The earliest stages of colorectal cancer development have been revealed in this manuscript. They are characterised by numerous crypts carrying driver mutations, of which only a very small fraction ever manifest as macroscopic neoplasms. Certain mutated cancer genes appear to foster this pervasive and invisible wave of microneoplastic change whereas others particularly engender progression to colorectal adenoma and cancer. The conversion of these early microneoplasms to more advanced stages of colorectal neoplasia is associated with acquisition of elevated mutational loads, whether composed of base substitutions, indels, structural variants or copy number changes. More extensive studies of normal colorectal epithelium will enable characterisation of the rarer intermediate stages between these early clones and small adenomas, and refine understanding of the development of the subset of microneoplasms with higher likelihoods of becoming adenomas and carcinomas.

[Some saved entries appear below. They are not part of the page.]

-- ==== Sys2Proof/Laws/Receiver.lean ====
section
/-! SUPPORT. The receiver, bit by bit: a whole character, mark, space held on, what a lane that awaits a frame makes of the characters of a frame row, and that a lane stays settled (R140 to R144). -/

namespace Sys2Proof

open Machine

@[simp] theorem Receiver.hear_nil (r : Receiver) : r.hear [] = r := rfl

@[simp] theorem Receiver.hear_cons (r : Receiver) (t : Triple) (ts : List Triple) :
    r.hear (t :: ts) = (r.hearBit t).hear ts := rfl

theorem Receiver.hear_append (r : Receiver) (xs ys : List Triple) : r.hear (xs ++ ys) = (r.hear xs).hear ys :=
  List.foldl_append

/-- Once space has been heard, more of it changes nothing of the idle time. -/
theorem Receiver.hearSpace_heard {r : Receiver} (hi : r.idle = 0) (hh : r.heard = true) (t : Triple) : r.hearSpace t = r := by
  cases r
  simp only at hi hh
  subst hi hh
  simp [Receiver.hearSpace]

/-- Mark, outside a character. -/
theorem Receiver.hear_marks {r : Receiver} (hs : r.shift = []) (hr : r.spaceRun = 0) (n : Nat) :
    r.hear (List.replicate n (Triple.all true)) = r := by
  induction n with
  | zero => rfl
  | succ n ih =>
    have step : r.hearBit (Triple.all true) = r := by
      simp [Receiver.hearBit, hs, hr, Receiver.seekStart, majority, Triple.all]
    rw [List.replicate_succ, Receiver.hear_cons, step, ih]

/-- A whole character, from mark: it is one more of the frame in progress, or begins one, or is ignored (R140, R143). -/
theorem Receiver.hear_char {r : Receiver} {c : RxChar} (hs : r.shift = []) (hr : r.spaceRun = 0) (h8 : c.data.length = 8)
    (hc : c.falseStart = false) :
    r.hear c.bits =
      { buffer := if 0 < r.buffer.count ∨ Config.frameEnd ≤ r.idle then r.buffer.take c else r.buffer
        shift := [], spaceRun := if c.framing then c.trailing else 0, idle := 0, heard := true } := by
  obtain ⟨start, data, stop⟩ := c
  have hm : majority start = false := hc
  match data, h8 with
  | [d0, d1, d2, d3, d4, d5, d6, d7], _ =>
    have first : r.hearBit start =
        { r with
          shift := [start], idle := 0, heard := true
          buffer := if 0 < r.buffer.count ∨ Config.frameEnd ≤ r.idle then r.buffer.next else r.buffer } := by
      simp [Receiver.hearBit, hs, hr, Receiver.seekStart, hm]
    simp only [RxChar.bits, List.cons_append, List.nil_append, Receiver.hear_cons, Receiver.hear_nil, first]
    simp only [Receiver.hearBit, Receiver.hearSpace_heard, List.length_cons, List.length_nil, List.cons_append,
      List.nil_append, Nat.reduceAdd, Nat.reduceLT, if_true, if_false, Receiver.endChar, hr]
    by_cases h : 0 < r.buffer.count ∨ Config.frameEnd ≤ r.idle
    · simp [h, FrameBuffer.take, hc, FrameBuffer.next]
    · simp only [if_neg h, if_neg (not_or.mp h).1]

/-- Space held on for n bit times after a stop bit at space (R141, R142). -/
theorem Receiver.hear_spaces {r : Receiver} (hs : r.shift = []) (hr : 0 < r.spaceRun) (n : Nat)
    (hn : r.spaceRun + n ≤ Config.stuckRun + 1) :
    r.hear (List.replicate n (Triple.all false)) =
      if n = 0 then r
      else
        { r with
          spaceRun := r.spaceRun + n, idle := 0, heard := true
          buffer := if Config.abortRun ≤ r.spaceRun + n then FrameBuffer.empty else r.buffer } := by
  induction n generalizing r with
  | zero => rfl
  | succ n ih =>
    have hns : ¬ Config.stuckRun < r.spaceRun := by omega
    have step : r.hearBit (Triple.all false) =
        { r with
          spaceRun := r.spaceRun + 1, idle := 0, heard := true
          buffer := if Config.abortRun ≤ r.spaceRun + 1 then FrameBuffer.empty else r.buffer } := by
      have h0 : ¬ r.spaceRun = 0 := by omega
      simp [Receiver.hearBit, hs, h0, Receiver.hearSpace, Receiver.awaitMark, Triple.all, Triple.isMark, Triple.isSpace, hns]
    rw [List.replicate_succ, Receiver.hear_cons, step]
    have := ih (r := { r with
          spaceRun := r.spaceRun + 1, idle := 0, heard := true
          buffer := if Config.abortRun ≤ r.spaceRun + 1 then FrameBuffer.empty else r.buffer }) hs (Nat.succ_pos _)
          (by simp only; omega)
    rw [this]
    by_cases h : n = 0
    · subst h; simp
    · simp only [h, if_false, Nat.add_eq_zero_iff, Nat.one_ne_zero, and_false, Nat.add_assoc, Nat.add_comm 1 n]
      by_cases h2 : Config.abortRun ≤ r.spaceRun + (n + 1)
      · simp [h2]
      · have h3 : ¬ Config.abortRun ≤ r.spaceRun + 1 := by omega
        simp [h2, h3]

/-- Two receivers that differ in an idle time of 2 ct or more hear alike. -/
theorem Receiver.hear_idle (bits : List Triple) {r q : Receiver} (h : q = { r with idle := q.idle })
    (hi : q.idle = r.idle ∨ (Config.frameEnd ≤ r.idle ∧ Config.frameEnd ≤ q.idle)) :
    q.hear bits = { r.hear bits with idle := (q.hear bits).idle } := by
  induction bits generalizing r q with
  | nil => exact h
  | cons t ts ih =>
    obtain ⟨_, _, _, i, _⟩ := r
    obtain ⟨b, sh, n, j, hd⟩ := q
    simp only [Receiver.mk.injEq] at h hi
    obtain ⟨rfl, rfl, rfl, -, rfl⟩ := h
    rw [Receiver.hear_cons, Receiver.hear_cons]
    apply ih
    all_goals
      have hk : (0 < b.count ∨ Config.frameEnd ≤ i) = (0 < b.count ∨ Config.frameEnd ≤ j) := by
        rcases hi with rfl | ⟨h1, h2⟩
        · rfl
        · simp [h1, h2]
      clear ih
      cases sh <;>
        simp only [Receiver.hearBit, Receiver.seekStart, Receiver.awaitMark, Receiver.endChar, Receiver.hearSpace, hk] <;>
        (repeat' split) <;> first | rfl | exact hi | exact .inl rfl

/-- A receiver whose buffer has a character has heard space, where it began with none. -/
theorem Receiver.heard_of_count (bits : List Triple) {r : Receiver} (h : 0 < r.buffer.count → r.heard = true)
    (hc : 0 < (r.hear bits).buffer.count) : (r.hear bits).heard = true := by
  induction bits generalizing r with
  | nil => exact h hc
  | cons t ts ih =>
    rw [Receiver.hear_cons] at hc ⊢
    refine ih ?_ hc
    unfold Receiver.hearBit Receiver.seekStart Receiver.awaitMark Receiver.endChar Receiver.hearSpace
    (repeat' split) <;> simp_all [FrameBuffer.fill, FrameBuffer.empty]

/-- What a lane that awaits a frame makes of a frame row's characters: the row's buffer (R143). -/
theorem Machine.Lane.hearAll_of_awaits {lane : Lane} (h : lane.awaitsFrame = true) {rx : RxFrame}
    (hc : 0 < rx.buffer.count) :
    lane.hearAll rx.chars = { lane with buffer := rx.buffer, idle := Config.frameEnd } := by
  simp only [Lane.awaitsFrame, Bool.and_eq_true, decide_eq_true_eq, List.isEmpty_iff] at h
  obtain ⟨⟨⟨hi, hb⟩, hs⟩, hr⟩ := h
  have e : lane.receiver = { Receiver.awaiting with idle := lane.receiver.idle } := by
    simp [Lane.receiver, Receiver.awaiting, hb, hs, hr]
  have hh := Receiver.hear_idle (withIdle rx.chars) e (.inr ⟨Nat.le_refl _, hi⟩)
  have heard := Receiver.heard_of_count (withIdle rx.chars) (r := Receiver.awaiting)
    (by simp [Receiver.awaiting, FrameBuffer.empty]) hc
  have hne : rx.chars ≠ [] := by
    intro h0
    rw [RxFrame.buffer, h0] at hc
    revert hc
    decide
  rw [Lane.hearAll, hh]
  simp only [heard, hne, ne_eq, not_false_eq_true, and_self, if_true, RxFrame.buffer]
  rw [← hs, ← hr]

/-- Where the bits have read no space and leave no character in progress, there is no space run (R140, R141). -/
theorem Receiver.spaceRun_of_silent (bits : List Triple) (r : Receiver) (hne : bits ≠ [])
    (hh : (r.hear bits).heard = false) (hs : (r.hear bits).shift = []) : (r.hear bits).spaceRun = 0 := by
  obtain ⟨ts, t, rfl⟩ := List.eq_nil_or_concat bits |>.resolve_left hne
  rw [List.concat_eq_append, Receiver.hear_append] at *
  generalize r.hear ts = q at *
  simp only [Receiver.hear_cons, Receiver.hear_nil] at *
  have valid : ∀ c : RxChar, c.stop.isMark = true → c.framing = false := by
    intro c h
    simp only [Triple.isMark, Bool.and_eq_true] at h
    simp [RxChar.framing, majority, h]
  revert hh hs
  unfold Receiver.hearBit Receiver.seekStart Receiver.awaitMark Receiver.endChar Receiver.hearSpace
  (repeat' split) <;> simp_all [Triple.isMark, Triple.isSpace]

/-- A lane is settled after every character time of its line. -/
theorem Machine.Lane.settled_sample (l : Lane) (c : LineCell) : (l.sample c).settled = true := by
  have hne : c.bits ≠ [] := by cases c <;> simp [LineCell.bits, RxChar.bits]
  simp only [Lane.settled, Lane.sample]
  by_cases hh : (l.receiver.hear c.bits).heard = true
  · simp [hh]
  · by_cases hs : (l.receiver.hear c.bits).shift = []
    · simp [hs, Receiver.spaceRun_of_silent _ _ hne (by simpa using hh) hs]
    · simp [hs]

/-- A lane stays settled over a character time, whether it rests, sends, drives its abort mark or samples its line. -/
theorem Machine.Lane.settled_tick {l : Lane} (h : l.settled = true) (sent : Byte) : (l.tick sent).settled = true := by
  have listen : l.listenOn.settled = true := l.settled_sample (l.line.headD .mark)
  have send : (l.sendOn sent).settled = true := by simp [Lane.sendOn, Lane.settled]
  unfold Lane.tick
  split
  · exact h
  · exact h
  · exact send
  · simp [Lane.settled]
  · exact listen
  · exact listen

/-- When a lane's controller has sent its frame whole (R144, R149). -/
theorem Machine.State.sentWhole_iff (s : State) (l : LaneId) : s.sentWhole l = true ↔
    (s.lane l).access = .sending ∧ s.currentLength ≤ (s.lane l).progress
      ∧ collides (s.lastSent l) (s.lane l).readback = false := by
  simp [State.sentWhole, State.readsBackEqual, and_assoc]

end Sys2Proof
end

The proportion of normal colorectal epithelial cells with driver mutations is, however, substantially lower than that of other normal tissues so far studied, notably skin10 and endometrium11. Colorectal epithelium is constituted of crypts, modular units which may themselves constrain clonal expansion, and this architecture may contribute to such differences with skin. The reason for the difference with endometrium, which is also glandular, remains to be explored.

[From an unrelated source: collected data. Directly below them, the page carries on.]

theorem State.joinArrive_member (hr : s.isRegistrar = true) (hq : s.admitQueued j = false) (hm : s.isMember j = true) :
    s.joinArrive j = s.decideExclude j .rejoin true := by simp [State.joinArrive, hr, hq, hm]

theorem State.joinArrive_ignored (hr : s.isRegistrar = true) (hq : s.admitQueued j = false) (hm : s.isMember j = false)
    (h : s.ownsAny j = true ∨ s.freeEntry = false) : s.joinArrive j = s := by
  cases ho : s.ownsAny j <;> simp_all [State.joinArrive]

theorem State.joinArrive_admits (hr : s.isRegistrar = true) (hq : s.admitQueued j = false) (hm : s.isMember j = false)
    (ho : s.ownsAny j = false) (hf : s.freeEntry = true) : s.joinArrive j = s.admitJoiner j := by
  simp [State.joinArrive, hr, hq, hm, ho, hf]

end

section
variable (s : State) (l : LaneId) (p j : Station)

@[simp] theorem State.isRegistrar_carried : (s.carried l p).isRegistrar = s.isRegistrar := by simp [State.isRegistrar]
@[simp] theorem State.admitQueued_carried : (s.carried l p).admitQueued j = s.admitQueued j := by simp [State.admitQueued]
@[simp] theorem State.ownsAny_carried : (s.carried l p).ownsAny j = s.ownsAny j := by simp [State.ownsAny, State.anyEntry]
@[simp] theorem State.freeEntry_carried : (s.carried l p).freeEntry = s.freeEntry := by simp [State.freeEntry]

end

/-- An untroubled registrar admits a joiner that it did not hold as a member: nothing is to be told (R92, R93). -/
theorem State.admitJoiner_untroubled {s : State} {j : Station} (hu : s.untroubled = true) (hm : s.isMember j = false) :
    s.admitJoiner j = (s.setPeer j (Peer.admitted .catchup (some 0) s.seq.next false)).enqueue
      (.admission j (maskOf (fun p => p = j || p = s.member.own || s.isMember p))) := by
  have mask : (s.setPeer j (Peer.admitted .catchup (some 0) s.seq.next false)).membershipMask
      = maskOf (fun p => p = j || p = s.member.own || s.isMember p) := by
    refine congrArg maskOf (funext fun p => ?_)
    rw [State.isMember, State.peer_setPeer]
    by_cases hp : p = j
    · simp [hp, Peer.admitted, PeerState.member]
    · simp only [hp, if_false, decide_false, Bool.false_or]
      rfl
  have live : ∀ y, (((s.setPeer j (Peer.admitted .catchup (some 0) s.seq.next false)).enqueue
      (.admission j (s.setPeer j (Peer.admitted .catchup (some 0) s.seq.next false)).membershipMask)).peer y).state = .live
        ↔ (s.peer y).state = .live := by
    intro y
    show ((s.setPeer j _).peer y).state = .live ↔ _
    rw [State.peer_setPeer]
    split
    · next hy =>
      subst hy
      rw [State.isMember] at hm
      cases hs : (s.peer y).state <;> simp_all [Peer.admitted, PeerState.member]
    · exact Iff.rfl
  have still := State.untroubled_of_same (t := (s.setPeer j (Peer.admitted .catchup (some 0) s.seq.next false)).enqueue
    (.admission j (s.setPeer j (Peer.admitted .catchup (some 0) s.seq.next false)).membershipMask)) hu rfl rfl rfl rfl rfl live
  exact (State.peersChanged_of_untroubled still none).trans (by rw [mask])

Fundamental questions are being addressed with respect to differences in cancer incidence rates between tissues. The somatic mutation burden in colon and ileum is similar despite the substantially higher cancer incidence rate in colon (as previously noted4) and therefore does not appear to account for this difference. Whether the total burden of microneoplastic change across the colon and in other tissues more closely correlates with these differences is yet to be determined.

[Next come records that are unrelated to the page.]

-- ==== Sys2Proof/Certificates/Slice0/Obligations.lean ====
section
/-! DEFINITION. The statements about the block, from the numbered rules of spec/. `LeavesReg`, `LeavesRegs`, `LeavesPair`,
`LeavesStores` (Safety.lean) say that `exec` answers a next state and which: everything they do not name is unchanged. -/

section
open Sys2Proof Sys2Proof.Machine

/-! ## Encoding -/

/-- R100 to R113: every well-formed instruction decodes back from its own bytes; whatever bytes follow are left over (`PREFIX CB`
stands alone: a byte after it is its second opcode byte, R101, and that it decodes alone is the model's reading, log 12). The same
with any `PREFIX_CODE` (R6), for every instruction but the primary one whose code that prefix takes (that `CB` is then the row
`PREFIX CB` is the model's choice, log 2). -/
def Obligations.DecodeOfEncodeIsTheInstruction : Prop :=
  ∀ i : Instr, i.wf = true →
    decode (encode i) = .ok (i, []) ∧
      (i ≠ .prefixCb → ∀ rest, decode (encode i ++ rest) = .ok (i, rest)) ∧
      (∀ pre rest, i.isExtended = true ∨ i.opcode ≠ pre → decodeWith pre (encodeWith pre i ++ rest) = .ok (i, rest))

/-- R116: a byte string that decodes is the encoding of what it decodes to, followed by the bytes left over, whatever the
`PREFIX_CODE` (R6), by default `0xCB` (what `CB` decodes to under another one is the model's choice, log 2). -/
def Obligations.EncodeOfDecodeIsTheBytes : Prop :=
  (∀ (pre : Byte) (bs : List Byte) (i : Instr) (rest : List Byte), decodeWith pre bs = .ok (i, rest) →
    encodeWith pre i ++ rest = bs ∧ i.wf = true) ∧
  ∀ (bs : List Byte) (i : Instr), decode bs = decodeWith 0xCB bs ∧ encode i = encodeWith 0xCB i

/-- R103: the first byte decides the length, by the table of R103 (2 for the prefix, which is at its default). -/
def Obligations.FirstByteDecidesLength : Prop :=
  ∀ op b1 b2 : Byte, (encode (decodeFetched 0xCB op b1 b2)).length = lengthTable.getD op.toNat 0

/-- Words written out bit by bit from the encodings of the instruction rules decode to the instructions they stand for. -/
def Obligations.WrittenOutWordsDecode : Prop :=
  decode [0b01000111] = .ok (.ldRR .b .a, []) ∧                       -- 01 ddd sss, R130
  decode [0b00100001, 0x34, 0x12] = .ok (.ldRrNn .hl 0x1234, []) ∧    -- 00 pp 0001 lo hi, R160
  decode [0b10010110] = .ok (.subHl, []) ∧                            -- 10 010 110, R173
  decode [0b00111001] = .ok (.addHlRr .sp, []) ∧                      -- 00 pp 1001, R200
  decode [0b11001011, 0b01101110] = .ok (.bitBHl 5, []) ∧             -- CB, 01 bbb 110, R222
  decode [0b00110000, 0xFE] = .ok (.jrCcE .nc 0xFE, []) ∧             -- 001 cc 000 e, R244
  decode [0b11110011] = .ok (.di, [])                                 -- 1111 0011, R263

/-- R267, R114, R6: the default `INVALID_SET` is the eleven codes, which, and no other first byte, decode to the invalid
instructions; each does nothing (`PC` stays past its one byte) and at the default tick table occupies one tick. Last clause: whatever
the parameters, a tick that fetches an opcode byte of `INVALID_SET` does nothing but wake the CPU, pass that byte (a halt-bug fetch
does not pass it and spends the flag, R307), commit a pending enable and charge the byte's `TICKS_PRIMARY` entry; then come the
tick's other phases. That this entry is the cost for every set and every table is the model's choice, DEDUCED from R305 (log 2): R267
and D15 call an invalid code zero-cost, which agrees with that entry only where it is 0, as the default table has it for the eleven. -/
def Obligations.InvalidCodesDoNothing : Prop :=
  (∀ op b1 b2 : Byte, decodeFetched 0xCB op b1 b2 ∈ invalidInstrs ↔ op ∈ invalidCodes) ∧
  (∀ i ∈ invalidInstrs, ∀ s : State, LeavesRegs i s s.regs) ∧
  (∀ i ∈ invalidInstrs, ∀ s : State, s.params = defaultParams → chargeOf s i = 0) ∧
  defaultParams.prefixCode = 0xCB ∧ (∀ op, op ∈ defaultParams.invalidSet ↔ op ∈ invalidCodes) ∧
  (∀ op ∈ invalidCodes, defaultParams.ticksPrimary.getD op.toNat 0 = 0) ∧
  ∀ s : State, s.fetches →
    let op := s.read s.regs.pc
    op ∈ s.params.invalidSet → op ≠ s.params.prefixCode →
      step s =
        .next
          (State.afterCpu
            { s.atExecute (if s.haltBug then 0 else 1) with
              ticksRemaining := max (s.params.ticksPrimary.getD op.toNat 0) 1 - 1 })

/-! ## 8-bit loads -/

/-- R130 to R132, R135, R136, R139, R141, R143: the loads into a register. The register holds the byte moved, no other
register, no flag and no memory changes; the address is formed from the registers as they were. -/
def Obligations.LoadsIntoARegister : Prop :=
  ∀ s : State,
    (∀ rd rs, LeavesReg (.ldRR rd rs) s rd (s.get8 rs) s.regs.flags s.regs.pc) ∧
    (∀ rd n, LeavesReg (.ldRN rd n) s rd n s.regs.flags (s.regs.pc + 1)) ∧
    (∀ rd, LeavesReg (.ldRHl rd) s rd (s.read s.regs.hl) s.regs.flags s.regs.pc) ∧
    LeavesReg .ldABc s .a (s.read s.regs.bc) s.regs.flags s.regs.pc ∧
    LeavesReg .ldADe s .a (s.read s.regs.de) s.regs.flags s.regs.pc ∧
    (∀ nn, LeavesReg (.ldANn nn) s .a (s.read nn) s.regs.flags (s.regs.pc + 2)) ∧
    (∀ n, LeavesReg (.ldhAN n) s .a (s.read (0xFF00 + n.setWidth 16)) s.regs.flags (s.regs.pc + 1)) ∧
    LeavesReg .ldhAC s .a (s.read (0xFF00 + s.regs.c.setWidth 16)) s.regs.flags s.regs.pc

Finally, this study provides a reference perspective on the mutational signatures and driver mutations in normal colon against which disease states of inflammatory, genetic, neoplastic, degenerative and other aetiologies can be compared. Similar surveys conducted across the range of normal cell types will inform on the universal process of somatic evolution in the human body in health and disease.
AUTHOR CONTRIBUTIONS
MRS and HLS designed the study and wrote the manuscript with contributions from all the authors. KSP, NC, MZ, RCF, NG, FT, AN, MG, and LM recruited patients and obtained samples. PE, RO, HLS, and LM devised the protocol to laser capture microdissect and sequence colonic crypts. HLS prepared sections, microdissected, and lysed colonic crypts. PR contributed to laser capture microdissection. PE and CA made libraries. HLS performed most of the data curation and statistical analysis. MAS devised filters for substitution calling. JW performed in–house NMF signature extraction. TC contributed to statistical analyses. LON provided technical assistance. PJC and IM oversaw statistical analyses. MRS supervised the study.
SUPPLEMENTARY METHODS
Human tissues
We obtained healthy colonic biopsies from four cohorts. The first represents seven deceased organ donors ranging in age from 36 to 67, from whom colonic and small intestinal biopsies were taken at the time of organ donation (REC 15/EE/0152). The second represents individuals aged 60 to 72 who were having a colonoscopy following a positive faecal occult blood test as part of the Bowel Cancer Screening Programme (Ethical approval 08–H0308– 13); we selected 16 who were not found to have either an adenoma or a carcinoma on colonoscopy, and 15 who were found to have a colorectal carcinoma (the normal biopsies that we use were distant from these lesions). The third cohort represents three paediatric patients who underwent routine colonoscopy to exclude inflammatory bowel disease and who were found to have a completely normal intestinal mucosa macroscopically and histologically (REC 12/EE/0482). The final cohort included one 78 year–old gentleman with oesophageal cancer who underwent a warm autopsy (REC 13/EE/0043). All samples were obtained with informed consent and studies approved by East of England Research Ethics Committees.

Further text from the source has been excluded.